У нас происходит всё наоборот. Год назад один из членов этого жюри был приглашён мною лично на встречу с педагогами одесских музыкальных школ. Собрался полный зал, в выходной, в воскресенье. Люди приехали из разных районов города. Я нанял такси, приехал к этому человеку в гостиницу, прихожу в номер: «Здравствуйте, мы с Вами три дня, пока Вы выступали в Одессе, встречались, обсудили день, тему, поехали же! - Не могу, я болен». Понимаете, если бы я не видел этого человека, который разговаривал со мной на расстоянии одного метра, я бы ему поверил. Но он при мне оделся и со своим одесским коллегой ушёл вперёд меня вниз по лестнице гостиницы. А я сел в эту самую машину такси, в которой должен был отвезти его в школу, и поехал к своим коллегам-педагогам, которые очень хотели с ним увидеться, потому что знают о нём, что он - выдающийся педагог. О чём мы говорили там, вы можете догадаться. Разговор шёл о том, что «они себе могут позволить такое». Понимаете? А «они» себе действительно могут позволить такое. Ведь «они» не боятся ни огласки, но того, что одесская пресса выступит и скажет, что это вообще-то свинство такое делать. Он этого не побоялся. И правильно не боялся, потому что никто ничего такого не сказал.

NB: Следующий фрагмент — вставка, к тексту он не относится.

/-- `t` is `s` after writes that the device made for itself. -/
def State.Written (s t : State) : Prop := s.SameCores t ∧ s.SameRota t

section
variable {s t u : State}

theorem State.SameCores.core (h : s.SameCores t) (c : CoreId) : (t.core c).own = (s.core c).own := h.2.2 c
theorem State.SameCores.active (h : s.SameCores t) : t.active = s.active := h.1
theorem State.SameCores.cur (h : s.SameCores t) : t.cur.own = s.cur.own := by
  rw [State.cur, h.active]
  exact h.core s.active
theorem State.SameCores.partOf (h : s.SameCores t) (c : CoreId) : t.partOf c = s.partOf c := by
  unfold State.partOf
  rw [h.2.1]
theorem State.SameCores.coresOf (h : s.SameCores t) (p : PartId) : t.coresOf p = s.coresOf p := by
  unfold State.coresOf
  rw [h.2.1]
theorem State.SameLaunches.launches (h : s.SameLaunches t) : t.launches = s.launches := h.1
theorem State.SameLaunches.queues (h : s.SameLaunches t) (p : PartId) : (t.part p).queues = (s.part p).queues := h.2 p
theorem State.Written.cores (h : s.Written t) : s.SameCores t := h.1
theorem State.Written.rota (h : s.Written t) : s.SameRota t := h.2
theorem State.SameRota.sched (h : s.SameRota t) : s.SameLaunches t := h.1
theorem State.SameRota.teams (h : s.SameRota t) : t.teams = s.teams := h.2

theorem State.SameCores.refl (s : State) : s.SameCores s := ⟨rfl, rfl, fun _ => rfl⟩
theorem State.SameCores.trans (h : s.SameCores t) (h' : t.SameCores u) : s.SameCores u :=
  ⟨h'.1.trans h.1, h'.2.1.trans h.2.1, fun c => (h'.core c).trans (h.core c)⟩
theorem State.SameLaunches.refl (s : State) : s.SameLaunches s := ⟨rfl, fun _ => rfl⟩
theorem State.SameLaunches.trans (h : s.SameLaunches t) (h' : t.SameLaunches u) : s.SameLaunches u :=
  ⟨h'.1.trans h.1, fun p => (h'.queues p).trans (h.queues p)⟩
theorem State.SameRota.refl (s : State) : s.SameRota s := ⟨.refl s, rfl⟩
theorem State.SameRota.trans (h : s.SameRota t) (h' : t.SameRota u) : s.SameRota u := ⟨h.sched.trans h'.sched, h'.teams.trans h.teams⟩
theorem State.Written.refl (s : State) : s.Written s := ⟨.refl s, .refl s⟩
theorem State.Written.trans (h : s.Written t) (h' : t.Written u) : s.Written u := ⟨h.cores.trans h'.cores, h.rota.trans h'.rota⟩

/-! ### Updates of the state -/

theorem State.SameCores.modCore {c : CoreId} {f : CoreSt → CoreSt} (h : s.SameCores t) (hf : (f (t.core c)).own = (t.core c).own) :
    s.SameCores (t.modCore c f) := by
  refine ⟨h.1, h.2.1, fun x => ?_⟩
  rw [State.core_modCore]
  split
  · next e =>
    subst e
    exact hf.trans (h.core _)
  · exact h.core x

theorem State.SameCores.eachCore {f : CoreId → CoreSt → CoreSt} (h : s.SameCores t) (hf : ∀ c k, (f c k).own = k.own) :
    s.SameCores (t.eachCore f) := by
  refine ⟨h.1, h.2.1, fun x => ?_⟩
  rw [State.core_eachCore, hf]
  exact h.core x

theorem State.Written.modCore {c : CoreId} {f : CoreSt → CoreSt} (h : s.Written t) (hf : (f (t.core c)).own = (t.core c).own) :
    s.Written (t.modCore c f) := ⟨h.cores.modCore hf, h.rota⟩

theorem State.Written.eachCore {f : CoreId → CoreSt → CoreSt} (h : s.Written t) (hf : ∀ c k, (f c k).own = k.own) :
    s.Written (t.eachCore f) := ⟨h.cores.eachCore hf, h.rota⟩

theorem State.SameLaunches.modPart {p : PartId} {f : PartSt → PartSt} (h : s.SameLaunches t) (hf : ∀ x, (f x).queues = x.queues) :
    s.SameLaunches (t.modPart p f) := by
  refine ⟨h.1, fun q => ?_⟩
  rw [← h.queues q, State.part, State.modPart, Bank.read_modify]
  split
  · next e => exact (hf _).trans (e ▸ rfl)
  · rfl

theorem State.Written.modPart {p : PartId} {f : PartSt → PartSt} (h : s.Written t) (hf : ∀ x, (f x).queues = x.queues) :
    s.Written (t.modPart p f) := ⟨h.cores, h.rota.sched.modPart hf, h.rota.teams⟩

theorem State.Written.modDie {d : DieId} {f : DieSt → DieSt} (h : s.Written t) : s.Written (t.modDie d f) := h
theorem State.Written.setTag {b : Nat} {on : Bool} (h : s.Written t) : s.Written (t.setTag b on) := h
theorem State.Written.setPoison {b : Nat} {on : Bool} (h : s.Written t) : s.Written (t.setPoison b on) := h
theorem State.Written.hostIrq {bit : Nat} (h : s.Written t) : s.Written (t.hostIrq bit) := h
theorem State.Written.copyFrame {src dst n : Nat} (h : s.Written t) : s.Written (t.copyFrame src dst n) := h

theorem State.Written.ite {p : Prop} [Decidable p] (h : s.Written t) (h' : s.Written u) : s.Written (if p then t else u) := by
  split
  · exact h
  · exact h'

theorem State.Written.foldl {α : Type} {f : State → α → State} {xs : List α} (h : s.Written t)
    (hf : ∀ u x, s.Written u → s.Written (f u x)) : s.Written (xs.foldl f t) := by
  induction xs generalizing t with
  | nil => exact h
  | cons x xs ih => exact ih (hf t x h)

/-! ### Writes at physical addresses, telemetry -/

theorem State.Written.writePhys {pa : Nat} {bs : List Byte} {seen : Bool} (h : s.Written t) : s.Written (t.writePhys pa bs seen) := by
  unfold State.writePhys
  split
  · exact h
  · split
    · cases seen
      · exact h
      · exact h.eachCore (f := fun _ k => { k with monitors := k.monitors.map (Monitor.see (blocksOf pa bs.length)) }) fun _ _ => rfl
    · exact h

theorem State.Written.putPhys {pa n x : Nat} (h : s.Written t) : s.Written (t.putPhys pa n x) := h.writePhys

theorem State.Written.writeOwn {pa : Nat} {bs : List Byte} (h : s.Written t) : s.Written (t.writeOwn pa bs) := h.ite h.writePhys

theorem State.Written.telemetry {d : DieId} {core : Option CoreId} {kind : Nat} {words : List DWord} (h : s.Written t) :
    s.Written (t.telemetry d core kind words) := h.ite h.writeOwn.modDie

theorem State.Written.reportPoison {pa : Nat} (h : s.Written t) : s.Written (t.reportPoison pa) := h.telemetry

theorem State.Written.freshCode {pa n : Nat} (h : s.Written t) : s.Written (t.freshCode pa n) := h.eachCore fun _ _ => rfl

/-! ### Copies on write and writes in a partition's memory -/

theorem State.Written.takeFrame {p : PartId} {big : Bool} (h : s.Written t) : ∀ x ∈ t.takeFrame p big, s.Written x.1 := by
  unfold State.takeFrame
  extract_lets +onlyGivenNames d n at_ frame
  split
  · rintro _ ⟨⟩
  · cases t.poisoned at_ 8 || t.liveIn frame (if big then 65536 else 4096)
    · rintro _ ⟨⟩
      exact h.putPhys
    · rintro _ ⟨⟩

theorem State.Written.logCopy {p : PartId} {va old new : Nat} {gen : Byte} {size : Nat} (h : s.Written t) :
    s.Written (t.logCopy p va old new gen size) := h.writeOwn.putPhys

/-- A command table without the translations that its commands made at their issue is the same whichever of them are kept. -/
theorem commands_filter (xs : List Cmd) (keep : TlbEntry → Bool) :
    (xs.map fun x => { x with windows := x.windows.filter keep }).map (fun x => { x with windows := [] }) =
      xs.map fun x => { x with windows := [] } := by
  rw [List.map_map]
  rfl

theorem State.Written.dropTlb {p : PartId} {base size : Nat} (h : s.Written t) : s.Written (t.dropTlb p base size) :=
  h.eachCore fun _ k => congrArg (fun x => { k.own with table := x }) (commands_filter k.table _)

theorem State.Written.moveMonitors {p : PartId} {va size old new : Nat} (h : s.Written t) :
    s.Written (t.moveMonitors p va size old new) := by
  unfold State.moveMonitors
  refine h.eachCore fun c k => ?_
  split <;> rfl

theorem State.Written.copyUnit {p : PartId} {va size old new entry : Nat} {w : DWord} {gen : Byte} (h : s.Written t) :
    s.Written (t.copyUnit p va size old new entry w gen) := h.copyFrame.writeOwn.dropTlb.moveMonitors.logCopy

theorem State.Written.splitLarge {p : PartId} {va entry : Nat} {w : DWord} (h : s.Written t) :
    ∀ u ∈ t.splitLarge p va entry w, s.Written u := by
  unfold State.splitLarge
  split
  · rintro _ ⟨⟩
  · rename_i e₁
    have h₁ := h.takeFrame _ e₁
    split
    · rintro _ ⟨⟩
    · rename_i e₂
      have h₂ := h₁.takeFrame _ e₂
      rintro _ ⟨⟩
      exact h₂.writePhys.writeOwn.dropTlb.copyUnit

theorem State.Written.splitHuge {p : PartId} {va entry : Nat} {w : DWord} (h : s.Written t) :
    ∀ u ∈ t.splitHuge p va entry w, s.Written u := by
  unfold State.splitHuge
  split
  · rintro _ ⟨⟩
  · rename_i e₁
    have h₁ := h.takeFrame _ e₁
    exact h₁.writePhys.writeOwn.dropTlb.splitLarge

theorem State.Written.copyOnWrite {p : PartId} {va : Nat} {m : Mapping} (h : s.Written t) : ∀ u ∈ t.copyOnWrite p va m, s.Written u := by
  unfold State.copyOnWrite
  split
  · rintro _ ⟨⟩
  · split
    · rintro _ ⟨⟩
      exact h
    · split
      · rintro _ ⟨⟩
      · rename_i e₁
        rintro _ ⟨⟩
        exact (h.takeFrame _ e₁).copyUnit
    · split
      · split
        · rintro _ ⟨⟩
        · rename_i e₁
          rintro _ ⟨⟩
          exact (h.takeFrame _ e₁).copyUnit
      · split
        · exact h.splitLarge
        · split
          · exact h.writePhys.dropTlb.splitHuge
          · exact h.splitHuge

theorem State.Written.resolveIn {p : PartId} {va : Nat} {acc : Access} (h : s.Written t) : ∀ x, t.resolveIn p va acc = .ok x → s.Written x.2 := by
  unfold State.resolveIn
  split
  · rintro _ ⟨⟩
  · split
    · rintro _ ⟨⟩
    · split
      · split
        · rintro _ ⟨⟩
        · rename_i e₁
          split
          · rintro _ ⟨⟩
          · rintro _ ⟨⟩
            exact h.copyOnWrite _ e₁
      · rintro _ ⟨⟩
        exact h

theorem State.Written.hold {p : PartId} {x : HeldWrite} (h : s.Written t) : s.Written (t.hold p x) := h.modPart fun _ => rfl

theorem State.Written.writeAs {live : Bool} {p : PartId} {va : Nat} {bs : List Byte} (h : s.Written t) : s.Written (t.writeAs live p va bs) := by
  unfold State.writeAs
  split
  · exact h.hold
  · split
    · rename_i e₁
      exact h.ite (h.resolveIn _ e₁).writePhys
    · exact h.hold.ite h

theorem State.Written.writeIn {p : PartId} {va : Nat} {bs : List Byte} (h : s.Written t) : s.Written (t.writeIn p va bs) := h.writeAs
theorem State.Written.putLive {p : PartId} {va n x : Nat} (h : s.Written t) : s.Written (t.putLive p va n x) := h.writeAs
theorem State.Written.putIn {p : PartId} {va n x : Nat} (h : s.Written t) : s.Written (t.putIn p va n x) := h.writeIn
theorem State.Written.setRecWord {p : PartId} {r : Addr} {i : Nat} {x : DWord} (h : s.Written t) : s.Written (t.setRecWord p r i x) := h.putIn
theorem State.Written.setAreaWord {p : PartId} {r : Addr} {i : Nat} {x : DWord} (h : s.Written t) : s.Written (t.setAreaWord p r i x) := h.putIn
theorem State.Written.setTaskState {p : PartId} {r : Addr} {st : BitVec 4} (h : s.Written t) : s.Written (t.setTaskState p r st) :=
  h.setRecWord

theorem State.Written.writeBlocks {p : PartId} {va n : Nat} {bs : List Byte} (h : s.Written t) : s.Written (t.writeBlocks p va n bs) := by
  induction n generalizing t va bs with
  | zero => exact h
  | succ n ih => exact ih h.writeIn

/-! ### Counters of the completion tree and of a launch -/

theorem State.Written.reportIn {p : PartId} {va n : Nat} (h : s.Written t) : s.Written (t.reportIn p va n) := by
  unfold State.reportIn
  split
  · exact h.reportPoison.ite h
  · exact h

theorem State.Written.treeAdd {p : PartId} {va : Nat} {n : Int} (h : s.Written t) : s.Written (t.treeAdd p va n) := h.reportIn.putLive

theorem State.Written.addRefused {va : Nat} {l : Addr} (h : s.Written t) : s.Written (t.addRefused va l) := h.telemetry

theorem State.Written.addCount {p : PartId} {va : Nat} {l : Addr} (h : s.Written t) : s.Written (t.addCount p va l) := by
  unfold State.addCount
  split
  · exact h.hold
  · split
    · exact h.hold.ite h.addRefused
    · rename_i e₁
      exact h.addRefused.ite (h.resolveIn _ e₁).putPhys

theorem State.Written.countLaunch {p : PartId} {l : Addr} (h : s.Written t) : s.Written (t.countLaunch p l) := h.addRefused.ite h.addCount

theorem State.Written.setLaunchStatus {p : PartId} {l : Addr} {st : Nat} (h : s.Written t) : s.Written (t.setLaunchStatus p l st) := h.putIn

end
end Sys2Proof.Machine
end

section
/-! PROOF. SYNC and EXIT (R46, R218, R221, R382). -/

namespace Sys2Proof.Machine

/-! ### Tasks and shares: what leaves every core as it is -/

section
variable {s t u : State}

theorem State.SameCores.written (h : s.SameCores t) (h' : t.Written u) : s.SameCores u := h.trans h'.cores

theorem State.SameCores.ite {p : Prop} [Decidable p] (h : s.SameCores t) (h' : s.SameCores u) : s.SameCores (if p then t else u) := by
  split
  · exact h
  · exact h'

theorem State.SameCores.modTask {p : PartId} {r : Addr} {f : TaskInfo → TaskInfo} (h : s.SameCores t) : s.SameCores (t.modTask p r f) := h
theorem State.SameCores.enqueue {p : PartId} {r : Addr} (h : s.SameCores t) : s.SameCores (t.enqueue p r) := h
theorem State.SameCores.forgetTask {p : PartId} {r : Addr} (h : s.SameCores t) : s.SameCores (t.forgetTask p r) := h

theorem State.SameCores.foldl {α : Type} {f : State → α → State} {xs : List α} (h : s.SameCores t)
    (hf : ∀ u x, s.SameCores u → s.SameCores (f u x)) : s.SameCores (xs.foldl f t) := by
  induction xs generalizing t with
  | nil => exact h
  | cons x xs ih => exact ih (hf t x h)

theorem State.SameCores.freeTree {a : Admitted} (h : s.SameCores t) : s.SameCores (t.freeTree a) := by
  unfold State.freeTree
  extract_lets +onlyGivenNames all s₁ s₂ gone s₃ forget s₄
  have h₁ : s.SameCores s₁ := h.foldl fun u i hu => by
    split
    · exact hu
    · exact hu
  have h₂ : s.SameCores s₂ := h₁
  have h₃ : s.SameCores s₃ := h₂.eachCore fun c k => by
    split
    · split <;> rfl
    · rfl
  have h₄ : s.SameCores s₄ := h₃.eachCore fun c k => by
    simp only [forget]
    split <;> rfl
  exact h₄

theorem State.SameCores.maybeComplete {a : Admitted} (h : s.SameCores t) : s.SameCores (t.maybeComplete a) := by
  unfold State.maybeComplete
  split
  · extract_lets +onlyGivenNames irq s₁ s₂ s₃
    have h₂ : s.SameCores s₂ := h.written (State.Written.refl t).setLaunchStatus.countLaunch
    have h₃ : s.SameCores s₃ := h₂.written ((State.Written.refl s₂).hostIrq.ite (.refl s₂))
    exact h₃.freeTree
  · exact h

theorem State.SameCores.reportShare {a : Admitted} {d : DieId} (h : s.SameCores t) : s.SameCores (t.reportShare a d) := by
  unfold State.reportShare
  extract_lets +onlyGivenNames hdr s₁
  have h₁ : s.SameCores s₁ := h.written (State.Written.refl t).treeAdd
  exact (h₁.written (State.Written.refl s₁).treeAdd).maybeComplete.ite h₁

theorem State.SameCores.shareAdd {p : PartId} {x : Team} {pos : Nat} {n : Int} (h : s.SameCores t) : s.SameCores (t.shareAdd p x pos n) := by
  unfold State.shareAdd
  split
  · exact h
  · extract_lets +onlyGivenNames c s₁
    have h₁ : s.SameCores s₁ := h.written (State.Written.refl t).treeAdd
    exact h₁.reportShare.ite h₁

theorem State.SameCores.countTask {p : PartId} {r : Addr} (h : s.SameCores t) : s.SameCores (t.countTask p r) := by
  unfold State.countTask
  split
  · exact h.ite (State.SameCores.shareAdd h.modTask)
  · exact h

/-! ### Suspending -/

/-- A core whose task has suspended. -/
def CoreSt.asleep (k : CoreSt) : CoreSt := { k with running := none, uie := false }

Этот же самый артист приехал сюда, заменил свою объявленную на афише программу на другую - что по всем канонам артистической этики, мягко скажем, не нормально. Он выступил с совершенно не выученным скверным исполнением двойного концерта Баха, потом двойной сонаты Баха и двух двойных сонат Генделя со своим учеником. Играл он плохо. И мне не нужно искать свидетелей. Разговор в гостинице мы вели один на один. Но играл-то он в одесском филармоническом зале. Люди выходили и говорили, что это домашнее музицирование, любительство, вынесенное в концертный зал. Надо себе позволить такое. И он смог позволить себе такое.
Но он ведь не первый, кто вероломно нарушает правила. Он живёт в такой системе, в такой культурной системе, где вероломство является правилом. И вы все знаете, о ком я говорю.
(Реплики: - Я не знаю. - Это получилось как выступление Виталия Коротича на XIX партконференции).
Ну, что же. Это - Захар Брон сделал со мной в прошлом году. Я это хорошо запомнил, но это запомнили ещё и педагоги, которые собрались на не состоявшуюся встречу с ним.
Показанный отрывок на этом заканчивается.